-- ==== Sys2Proof/Machine/Pages.lean ====
section
/-!
DEFINITION. The engine of the winnower (chapter 10): the Ferlum lossless codec (R317 to R321), sealing (R313, R314), key
slots (R311, R543), the reach of the winnower into the lower tiers (R290, R315, R590) and page operations (R308 to R311,
R324).
-/
namespace Sys2Proof.Machine
open Sys2Proof

/-! ### The codec -/

/-- Bits of a byte, bit 7 first (R319). -/
def byteBits (b : Byte) : List Bool := (List.range 8).map fun i => b.getLsbD (7 - i)

/-- Code lengths of a length table (R319). -/
def hufLens (t : List Byte) : List Nat := (List.range 256).map fun s => nbits (lget t (s / 2) 0).toNat (4 * (s % 2) + 3) (4 * (s % 2))

/-- Symbols of each code length, in rank order. -/
def hufSyms (lens : List Nat) : List Nat :=
  (List.range 15).flatMap fun l => (List.range 256).filter fun s => decide (lget lens s 0 = l + 1)

def hufCount (lens : List Nat) (l : Nat) : Nat := (lens.filter (· = l)).length

/-- A complete code, or the single case of one symbol of length 1 (R320). -/
def hufComplete (lens : List Nat) : Bool :=
  let used := lens.filter (· ≠ 0)
  decide ((used.map fun l => 2 ^ (15 - l)).sum = 2 ^ 15) || decide (used = [1])

/-- Decode one symbol (R319); `n` lengths are left to try. -/
def hufSym (count : List Nat) (syms : List Nat) : Nat → Nat → Nat → Nat → Nat → List Bool → Option (Nat × List Bool)
  | 0, _, _, _, _, _ => none
  | _ + 1, _, _, _, _, [] => none
  | n + 1, len, code, first, index, b :: bs =>
    let c := code + b.toNat
    let k := lget count len 0
    if c - first < k ∧ first ≤ c then syms[index + (c - first)]?.map fun s => (s, bs)
    else hufSym count syms n (len + 1) (2 * c) (2 * (first + k)) (index + k) bs

/-- Decode `n` symbols; the bits that are left. -/
def hufRun (count syms : List Nat) : Nat → List Bool → Option (List Byte × List Bool)
  | 0, bs => some ([], bs)
  | n + 1, bs =>
    match hufSym count syms 15 1 0 0 0 bs with
    | none => none
    | some (s, r) => (hufRun count syms n r).map fun x => (BitVec.ofNat 8 s :: x.1, x.2)

/-- Decode a HUFF payload of a plane of `n` bytes (R319, R320). -/
def hufDecode (n : Nat) (p : List Byte) : Option (List Byte) :=
  let lens := hufLens (p.take 128)
  if p.length < 128 ∨ !hufComplete lens then none
  else
    match hufRun ((List.range 16).map (hufCount lens)) (hufSyms lens) n ((p.drop 128).flatMap byteBits) with
    | none => none
    | some (out, rest) => if rest.length ≥ 8 then none else some out

/-- Decode a plane of `n` bytes from its descriptor and payload (Table 10.2, R318, R320). -/
def planeDecode (n : Nat) (d p : List Byte) : Option (List Byte) :=
  let mode := le d 0 1
  let v := le d 1 1
  let pb := le d 4 4
  if le d 2 2 ≠ 0 then none
  else
    match mode with
    | 0 => if v = 0 ∧ pb = n then some p else none
    | 1 => if v = 0 then hufDecode n p else none
    | 2 => if pb = 0 then some (List.replicate n (BitVec.ofNat 8 v)) else none
    | _ => none

/-- Decode the planes of a page from the descriptors left and the payload bytes left. -/
def planesDecode (n : Nat) : List (List Byte) → List Byte → Option (List (List Byte))
  | [], _ => some []
  | d :: ds, p =>
    let pb := le d 4 4
    match planeDecode n d (p.take pb), planesDecode n ds (p.drop pb) with
    | some x, some xs => some (x :: xs)
    | _, _ => none

/-- Decode an FLC page of which `p` is stored (R317, R318, R320): 65,536 bytes, or none when the decode fails. -/
def flcDecode (p : List Byte) : Option (List Byte) :=
  let wc := le p 3 1
  let w := 2 ^ wc
  let n := 65536 / w
  let ds := (List.range w).map fun j => (p.drop (16 + 8 * j)).take 8
  let total := 16 + 8 * w + (ds.map fun d => le d 4 4).sum
  if le p 0 2 ≠ 0x4346 ∨ le p 2 1 ≠ 1 ∨ wc > 2 ∨ le p 8 8 ≠ 0 ∨ le p 4 4 ≠ total ∨ total > p.length then none
  else
    (planesDecode n ds (p.drop (16 + 8 * w))).map fun pl =>
      (List.range n).flatMap fun e => pl.map fun x => lget x e 0

/-- Codes of a canonical code: symbol, length, code (R319). -/
def hufCodes (lens : List Nat) : List (Nat × Nat × Nat) :=
  ((hufSyms lens).foldl (fun (a : List (Nat × Nat × Nat) × Nat × Nat) s =>
    let l := lget lens s 0
    let c := if a.1 = [] then 0 else (a.2.1 + 1) * 2 ^ (l - a.2.2)
    (a.1 ++ [(s, l, c)], c, l)) ([], 0, 0)).1

/-- Bytes of a bit string, the last one filled with zeros. -/
def packBits : Nat → List Bool → List Byte
  | 0, _ => []
  | _ + 1, [] => []
  | f + 1, bs => BitVec.ofNat 8 ((List.range 8).foldl (fun a i => 2 * a + (lget bs i false).toNat) 0) :: packBits f (bs.drop 8)

/-- HUFF payload of a plane under given code lengths. -/
def hufEncode (lens : List Nat) (x : List Byte) : List Byte :=
  let codes := hufCodes lens
  let bits := x.flatMap fun b =>
    match codes.find? (fun c => decide (c.1 = b.toNat)) with
    | some (_, l, c) => (List.range l).map fun i => nbit c (l - 1 - i)
    | none => []
  (List.range 128).map (fun i => BitVec.ofNat 8 (lget lens (2 * i) 0 % 16 + lget lens (2 * i + 1) 0 % 16 * 16)) ++
    packBits (bits.length / 8 + 1) bits

/-- Encode a plane (R321): descriptor and payload. The code is a free value `f`; lengths that are no complete code of the
plane's symbols stand for one that makes HUFF no shorter than RAW. -/
def planeEncode (f : Nat) (x : List Byte) : List Byte × List Byte :=
  let n := x.length
  let desc := fun (m v pb : Nat) => natToBytes 1 m ++ natToBytes 1 v ++ [0, 0] ++ natToBytes 4 pb
  if x.all (fun b => decide (b = lget x 0 0)) then (desc 2 (lget x 0 0).toNat 0, [])
  else
    let lens := (List.range 256).map fun s => (Config.freeByte f s).toNat % 16
    let p := hufEncode lens x
    if hufComplete lens && x.all (fun b => decide (lget lens b.toNat 0 ≠ 0)) && decide (p.length < n) then (desc 1 0 p.length, p)
    else (desc 0 0 n, x)

/-- Encode 65,536 bytes as an FLC page (R317, R321). -/
def flcEncode (f wc : Nat) (x : List Byte) : List Byte :=
  let w := 2 ^ wc
  let n := 65536 / w
  let pl := (List.range w).map fun j => planeEncode (f + j) ((List.range n).map fun e => lget x (e * w + j) 0)
  let body := pl.flatMap (·.1) ++ pl.flatMap (·.2)
  natToBytes 2 0x4346 ++ [1] ++ natToBytes 1 wc ++ natToBytes 4 (16 + body.length) ++ List.replicate 8 0 ++ body

/-! ### Sealing -/

/-- The IV of a page (R313). -/
def pageIv (obj page ver : Nat) : List Byte := beBytes 4 obj ++ beBytes 4 page ++ beBytes 4 ver

/-- Open a sealed page (R310, R314): plaintext, or 1 for a tag failure, 2 for a decode failure. -/
def openSealed (key : List Byte) (enc : Bool) (iv p : List Byte) : Except Nat (List Byte) :=
  let ct := p.take (p.length - 16)
  if enc ∧ (p.length < 16 ∨ gcmTag key iv [] ct ≠ p.drop (p.length - 16)) then .error 1
  else
    match flcDecode (if enc then gcmCrypt key iv ct else p) with
    | none => .error 2
    | some x => .ok x

/-- Seal a page (R313, R314). -/
def sealPage (key : List Byte) (enc : Bool) (iv flc : List Byte) : List Byte :=
  if enc then
    let ct := gcmCrypt key iv flc
    ct ++ gcmTag key iv [] ct
  else flc

/-! ### Key slots -/

def stCorrupt : Nat := 0x0901
def stWinBad : Nat := 0x090B

/-- Whether a requester (kind x 128 + number) holds PL1: function 0, or a core whose PL reads 1. -/
def State.ownerPl1 (s : State) (fn : Nat) : Bool :=
  decide (fn = 256 ∨ (fn < 128 ∧ s.rdF .BND_CTX fn 0 63 62 = 1))

/-- Whether a key slot admits a requester for a use (R311, R543): bit 59 OPEN, 60 SEAL, 61 VERIFY. -/
def State.slotAdmits (s : State) (slot fn useBit : Nat) : Bool :=
  let k := s.rd .HSP_KSLOT_A slot 0
  bit k useBit &&
    match fld k 55 54 with
    | 0 => decide (fn < 128 ∧ fld k 53 47 = fn)
    | 1 => decide (fn / 128 = 1)
    | 2 => decide (fn / 128 = 2 ∧ fld k 53 47 = fn % 128)
    | _ => s.ownerPl1 fn || decide (fn / 128 = 1)

def State.slotKey (s : State) (slot : Nat) : List Byte := mget dNil s.hasp.keys slot

/-! ### Lower tiers -/

/-- The identity of a page operation's requester. -/
def opIds (fn : Nat) : List Who := [ownerWho (fn / 128) (fn % 128)]

/-- The identity of a load (R590): for a core its plots, its slice contexts and its function. -/
def State.loadIds (s : State) (fn : Nat) : List Who :=
  if fn < 128 then
    .core fn :: .func (s.rdF .BND_CTX fn 0 54 48) ::
      ((List.range 16).filter fun x => nbit (s.rdF .BND_CTX fn 0 31 16) x).map .slice
  else opIds fn

/-- What lower-tier bytes [a, a + n) name for the winnower (R289, R290, R308, R315): a granary extent that grants the
identity, sealed only for an encrypted page, or the identity's host window. -/
def State.lowerLoc (s : State) (ids : List Who) (a n : Nat) (wr enc : Bool) : Except Nat Loc :=
  if 0x100000000000 ≤ a ∧ a + n ≤ 0x200000000000 ∧ n ≠ 0 then
    let y := a - 0x100000000000
    match s.extentOf y with
    | none => .error stProt
    | some x =>
      let e := s.rd .GRN_EXTA x 0
      let b := s.rd .GRN_EXTB x 0
      if s.extentOf (y + n - 1) ≠ some x ∨ (!bit e 62 ∧ !enc) then .error stProt
      else if !ids.any (fun w => s.grants w (bit e 61) (bit e 60) (fld e 54 48) (fld b 15 0) (fld b 31 16) false) then .error stProt
      else if wr ∧ (y % 256 ≠ 0 ∨ n % 256 ≠ 0) then .error stAlign
      else .ok (.gran (s.granKey x y))
  else if 0x200000000000 ≤ a then
    (ids.findSome? fun w => match s.resolve w a n wr false false with
      | .ok l => some (Except.ok l)
      | .error _ => none).getD (.error stProt)
  else .error stProt

/-- Bytes of a lower tier, or the status of the read (R590, R247, R294). -/
def State.lowerRead (s : State) (ids : List Who) (a n : Nat) (enc : Bool) : Except Nat (List Byte) :=
  match s.lowerLoc ids a n false enc with
  | .error e => .error e
  | .ok l => if s.media a l n false ≠ 0 then .error (s.media a l n false) else .ok (s.readLoc a l n)

/-! ### Page operations -/

def State.setWin (s : State) (w : WinSt) : State := { s with win := w }

/-- Inbound or outbound pages in flight: at most 256 of each (R309). -/
def State.pagesFull (s : State) (out : Bool) : Bool := decide ((s.win.pages.filter fun p => p.out = out).length ≥ 256)

/-- The status that refuses a page operation at its start (R311, R315), 0 when none does. -/
def State.pageRefused (s : State) (p : WPage) (slot : Nat) (frame : Bool) : Nat :=
  let need := if p.out then 256 else p.slen
  if p.enc ∧ !s.slotAdmits slot p.fn (if p.out then 60 else 59) then stProt
  else
    match s.lowerLoc (opIds p.fn) p.lower need p.out p.enc with
    | .error e => e
    | .ok _ =>
      if frame ∨ (opIds p.fn).any (fun w => s.siloOk w p.silo 65536 (!p.out) false) then 0 else stProt

/-- Start a page operation: it reads its key and is counted (R311, Table 10.13). -/
def State.pageBegin (s : State) (p : WPage) (slot : Nat) : State :=
  let s1 := s.inc (if p.out then .WIN_OUT_PAGES else .WIN_IN_PAGES) 0 0 1
  s1.setWin { s1.win with
    no := s1.win.no + 1
    pages := s1.win.pages ++ [{ p with id := s1.win.no, key := if p.enc then s1.slotKey slot else [] }] }

def State.pageDrop (s : State) (id : Nat) : State := s.setWin { s.win with pages := s.win.pages.filter fun p => decide (p.id ≠ id) }

/-- Slots of the intake's ring (Tables 10.11, 10.12). -/
def State.winSlots (s : State) : List Nat :=
  (List.range (s.rdF .WIN_CTL 0 0 13 8)).map fun i => nbits (s.rd .WIN_RING 0 0).toNat (2 * i + 1) (2 * i)

/-- The requester of the intake that brings a page (R312): 0 granary inbound, 1 hopper inbound, 2 outbound. -/
def WPage.asker (p : WPage) : Nat := if p.out then 2 else if p.lower < 0x200000000000 then 0 else 1

/-- The plot a page operation is asked for: that of the core that owns its ring (R236). -/
def State.pagePlot (s : State) (p : WPage) : Option Nat :=
  if p.fn < 128 ∧ s.rdF .BND_CTX p.fn 0 15 15 = 1 then some (s.rdF .BND_CTX p.fn 0 11 8) else none

/-- A page reaches the intake beside the rivals of the same cycle (R312): the state that goes on when it wins, or the one in which it
waits, charged to its plot when a rival of another plot won (R213). -/
def State.winIntake (s : State) (p : WPage) (rivals : List Rival) : Bool × State :=
  let slots := s.winSlots
  match ringGrant slots s.win.ringPtr fun w => decide (w = p.asker) || rivals.any fun r => decide (r.idx = w) with
  | none => (false, s)
  | some i =>
    if slots[i]? = some p.asker then (true, { s with win := { s.win with ringPtr := (i + 1) % slots.length } })
    else (false, s.waitFor .SEED_PLOT_STALL_WIN (s.pagePlot p) ((rivals.find? fun r => slots[i]? = some r.idx).bind Rival.plotNo))

/-- A record of a page's failure (Table 16.1, structure 0x0C). -/
def pageRec (sev : Nat) (p : WPage) : ErrRec := (errRec stCorrupt sev 8 0 0xC).withAddr p.lower

/-- An inbound page has arrived (R310, R324): its final status, or none when it is read once more. The page is written
whole or not at all. -/
def State.inbound (s : State) (p : WPage) (fail : Nat) : Option Nat × State :=
  let bad := fun (t : State) (st : Nat) => (some st, (t.inc .WIN_IN_FAIL 0 0 1).pageDrop p.id)
  if s.isFatal then bad s stFatal
  else if fail ≠ 0 then bad s fail
  else
    match s.lowerRead (opIds p.fn) p.lower p.slen p.enc with
    | .error st => bad (s.noteRefusal st 8 0 p.lower) st
    | .ok bs =>
      match openSealed p.key p.enc (pageIv p.obj p.page p.ver) bs with
      | .error k =>
        let s1 := s.inc (if k = 1 then .WIN_AUTH_FAIL else .WIN_FLC_FAIL) 0 0 1
        if p.again then bad (s1.raise (pageRec sevLasting p)) stCorrupt
        else (none, s1.setWin { s1.win with pages := s1.win.pages.map fun x => if x.id = p.id then { x with again := true } else x })
      | .ok x =>
        if s.media p.silo (.silo p.silo) 65536 true ≠ 0 then bad s (s.media p.silo (.silo p.silo) 65536 true)
        else
          let s1 := if p.again then s.raise (pageRec sevTransient p) else s
          (some stOK, (((s1.writeSilo p.silo x).inc .WIN_IN_OK 0 0 1).pageDrop p.id))

/-- An outbound page (R308, R314, R321): status, stored length, state. -/
def State.outbound (s : State) (p : WPage) (fail : Nat) : Nat × Nat × State :=
  let bad := fun (st : Nat) => (st, 0, (s.inc .WIN_OUT_FAIL 0 0 1).pageDrop p.id)
  let m := s.media p.silo (.silo p.silo) 65536 false
  if s.isFatal then bad stFatal
  else if fail ≠ 0 then bad fail
  else if m ≠ 0 then bad m
  else
    let flc := flcEncode s.free p.wcode (s.load .silo p.silo 65536)
    let sealed := sealPage p.key p.enc (pageIv p.obj p.page p.ver) flc
    let n := roundUp sealed.length 256
    match s.lowerLoc (opIds p.fn) p.lower n true p.enc with
    | .error st => bad st
    | .ok l =>
      if s.media p.lower l n true ≠ 0 then bad (s.media p.lower l n true)
      else
        let s1 := ({ s with free := s.free + 4 }.countSilo .SILO_RD_BYTES p.silo 65536).writeLoc p.lower l
          (sealed ++ List.replicate (n - sealed.length) 0)
        (stOK, sealed.length, ((s1.inc .WIN_OUT_OK 0 0 1).inc .WIN_OUT_BYTES 0 0 sealed.length).pageDrop p.id)

end Sys2Proof.Machine
end

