/-- HSP_LOCK (R526). -/
def execHspLock (who : Agent) (value : BitVec 64) (s : State) : Out := .next (s.write8 who .HSP_LOCK 0 0 value)
/-- DEBUG_CHALLENGE (R548): a read of HSP_DBG_CHAL0. -/
def execDebugChallenge (who : Agent) (s : State) : Out := .next (s.csrRead who (Reg.addr .HSP_DBG_CHAL 0 0) 8)
/-- DEBUG_UNLOCK (R548): the write of HSP_DBG_RESP8. -/
def execDebugUnlock (who : Agent) (value : BitVec 64) (s : State) : Out := .next (s.write8 who .HSP_DBG_RESP 8 0 value)

/-- SENSOR-side rows of the loft: CAL_SAVE and CAL_REVERT (R567). -/
def execCalSave (who : Agent) (s : State) : Out := .next (s.write8 who .LOFT_CAL_CTL 0 0 1)
def execCalRevert (who : Agent) (s : State) : Out := .next (s.write8 who .LOFT_CAL_CTL 0 0 2)
/-- CALIBRATION_WRITE (R566). -/
def execCalibrationWrite (who : Agent) (item : Fin 528) (value : BitVec 32) (s : State) : Out :=
  .next (s.write8 who .LOFT_CAL_U item 0 (value.setWidth 64))

end Sys2Proof.Machine
end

*AIM OF THE EXERCISE*:
Please write out, exactly as they appear above, only the lines in the stretch from the line with "of HSP_DBG_RESP8. -/" through the line with "def execCalSave (who".

*TASK RESPONSE*:
/-- DEBUG_UNLOCK (R548): the write of HSP_DBG_RESP8. -/
def execDebugUnlock (who : Agent) (value : BitVec 64) (s : State) : Out := .next (s.write8 who .HSP_DBG_RESP 8 0 value)

/-- SENSOR-side rows of the loft: CAL_SAVE and CAL_REVERT (R567). -/
def execCalSave (who : Agent) (s : State) : Out := .next (s.write8 who .LOFT_CAL_CTL 0 0 1)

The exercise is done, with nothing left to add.